The way that Nelson and Hall hit it off was no accident. By the time the summer internships began in May, QC2 leaders had already done months of research to make a good match between students and hosts. 

“I think the biggest thing for me was hearing from all the brewers as to how much value our interns added. I think that was probably the biggest surprise to them too,” said Benedict.

Even students who are too young to drink beer can still make valuable industry contributions. Trevor Grenier was 19 years old when he began interning with Geary Brewing Company at the end of his freshman year. Geary doesn’t have its own lab for beer testing. In his presentation, Grenier talked about using his Biochemistry background to create a plan to build a lab.

Nicole Savoy is at the opposite end of her undergraduate career as she heads into her senior year of studying Biochemistry. Her job at Austin Street Brewery was to test for bacterial contaminants, but she went beyond collecting data to suggest a solution. Her presentation described how she used an alcohol lamp to create an updraft for sterilization. The idea came to her from her classroom work with Bunsen burners that operate much the same way.

The QC2 Lab sets up its interns to succeed by recommending they have at least a basic understanding of chemistry and biology. From that foundation, QC2 instructors put interns through a two-week boot camp in microbiology, advanced chemistry, and brewing. Only then are they ready to join their hosts.

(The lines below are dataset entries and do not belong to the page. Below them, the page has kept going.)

-- ==== Sys2Proof/Machine/Codecs.lean ====
section
/-! DEFINITION. The seven codecs under one contract (spec/40_commands_contract.md R123 to R127). -/

namespace Sys2Proof.Machine

/-- The start of `A.C` (R125), after the empty-input case, which comes first in every codec (R127). DESIGN CHOICE: no
compressor writes `n`, which 10_state.md R23 lists for LZSS, LZW, Huffman and BWT, or `bp`, which it lists for LZW and
Huffman; their pseudocode does not (log 27). -/
def beginCompress (a : Alg) (s : State) : Run :=
  if s.regs.nIn = 0 then .ok (s.goTo .finished)
  else
    match a with
    | .rle => .ok (s.goTo .rleC)
    | .lz77 => .ok (s.goTo .lz77C)
    | .huffman => hufCStart s
    | .lzw => lzwCStart s
    | .lzss => .ok (s.goTo .lzssC)
    | .delta => deltaCStart s
    | .bwt => bwtCStart s

/-- The start of `A.D` (R126), after the empty-input case (R127): the tests that come before the first token. -/
def beginDecompress (a : Alg) (s : State) : Run :=
  if s.regs.nIn = 0 then .ok (s.goTo .finished)
  else
    match a with
    | .rle => rleDStart s
    | .lz77 => .ok (s.goTo .lz77D)
    | .huffman => hufDStart s
    | .lzw => lzwDStart s
    | .lzss => lzssDStart s
    | .delta => deltaDStart s
    | .bwt => bwtDStart s

end Sys2Proof.Machine
end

“Fostering a relationship with the university and the community is really great, all positive,” said Merritt Waldron, Director of Quality at Baxter Brewing Company.

Haylee Duval brought an additional skill set to her internship at Baxter. Along with three years of study in Human Biology, she also worked as a bartender for several years. Her ultimate goal is a career in medicine. Duval plan to follow up her brewery internship by going to work in a research lab at Maine Medical Center to study multiple myeloma.

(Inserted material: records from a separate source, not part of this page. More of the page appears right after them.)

-- ==== Sys2Proof/Certificates/Slice0/Obligations.lean ====
section
/-! DEFINITION. The statements for the provers, from the numbered rules of spec/. -/

open Sys2Proof Sys2Proof.Machine

/-! ## Reset -/

/-- 10_state.md R44 and 70_reset_and_hazards.md R350: the seven registers after reset, STATE = IDLE; and the reset input,
whatever the engine was doing, leaves them so and nothing of a running operation. Model's choice: that unspecified buffers
are lists that hold no byte (logs 3, 4), and that the reset input is a move of the host's list (logs 6, 19). -/
def Obligations.ResetLeavesRegistersZero : Prop :=
  (State.reset.cmd = 0x00 ∧ State.reset.status = .idle ∧ statusWord State.reset.status = 0x00 ∧
    State.reset.err = 0x00 ∧ State.reset.inLen = 0 ∧ State.reset.outLen = 0 ∧
    State.reset.argAlg = 0x00 ∧ State.reset.argSize = 0 ∧
    (∀ a, State.reset.inMem.read a = none) ∧ ∀ a, State.reset.outMem.read a = none) ∧
  ∀ (s : State) (rest : List HostMove), s.host = .reset :: rest →
    ∃ t, step s = .next t ∧ t.cmd = 0 ∧ t.status = .idle ∧ t.err = 0 ∧ t.inLen = 0 ∧ t.outLen = 0 ∧
      t.argAlg = 0 ∧ t.argSize = 0 ∧ t.phase = .off ∧ t.params = s.params ∧ t.host = rest ∧
      (∀ a, t.inMem.read a = none) ∧ ∀ a, t.outMem.read a = none

/-! ## Encoding -/

/-- 30_encoding.md R81, R84 to R98: decoding the encoding of an instruction, whatever follows it, gives the instruction,
with every operand at every value. -/
def Obligations.DecodeInvertsEncode : Prop :=
  ∀ (i : Instr) (rest : Bytes), i.WellFormed → i.WellFormedAt i.ctx ∧ decode i.ctx (encode i ++ rest) = .ok i

/-- Each byte-aligned encoding has one meaning: what a decoder reads at a place is the encoding of what it answers. -/
def Obligations.DecodedBytesAreTheEncoding : Prop :=
  ∀ (c : Ctx) (bs : Bytes) (i : Instr), c.atBit0 ≠ .lzw 0 → c.atBit0 ≠ .hufBit 0 → decode c bs = .ok i →
    i.ctx = c ∧ ∃ rest, bs = encode i ++ rest

/-- 30_encoding.md R93: two codes `a`, `b` make the three bytes `a[11:4]`, `(a[3:0] << 4) | b[11:8]`, `b[7:0]`, and are read
from them; and R96 with 00_scope.md R12: the bits of a Huffman payload byte are read highest first. -/
def Obligations.BitStreamsAreReadHighestBitFirst : Prop :=
  (∀ (a b : BitVec 12) (rest : Bytes),
    decode (.lzw 0)
        (a.extractLsb' 4 8 :: (a.extractLsb' 0 4 ++ b.extractLsb' 8 4) :: b.extractLsb' 0 8 :: rest) = .ok (.lzwCode a) ∧
    decode (.lzw 4) ((a.extractLsb' 0 4 ++ b.extractLsb' 8 4) :: b.extractLsb' 0 8 :: rest) = .ok (.lzwCode b)) ∧
  ∀ (x : Byte) (k : Nat) (rest : Bytes), k < 8 → decode (.hufBit k) (x :: rest) = .ok (.hufBit (x.extractLsb' (7 - k) 1))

“I know that I’ll encounter a lot of lab work,” Duval said. “Getting familiarized with a lot of the equipment and the procedures, whether I’m working with beer or blood, you run a lot of the same tests.”

Her tests on dissolved oxygen values in Baxter’s beer were a centerpiece of her presentation. Too much oxygen in beer limits its shelf life. Duval established an upper control limit of oxygen levels to help set a standard for freshness.

Having proven she could handle her main duties, Duval welcomed additional side projects. A flavor trial had her combine a batch of beer with Froot Loops breakfast cereal to see how they would interact.

Beyond the lab, Duval’s internship also gave her a window into office culture. A conversation with Baxter President Jenn Lever over lunch made a big impression.

“We just talked about some of the challenges that she’s faced in a male-dominated industry and how she’s dealt with them,” Duval said. “That gave me some good advice as I move forward.”

Creating those kinds of opportunities for all of the interns can be expensive. Funding comes from the Maine Economic Improvement Fund (MEIF), which provides financial support for research projects through the University of Maine System.

The return on that investment was on display in each of the presentations. Participation in the program doubled from two to four interns since last summer. As long as funding and interest remains strong, QC2 leaders are hopeful the program can continue to grow.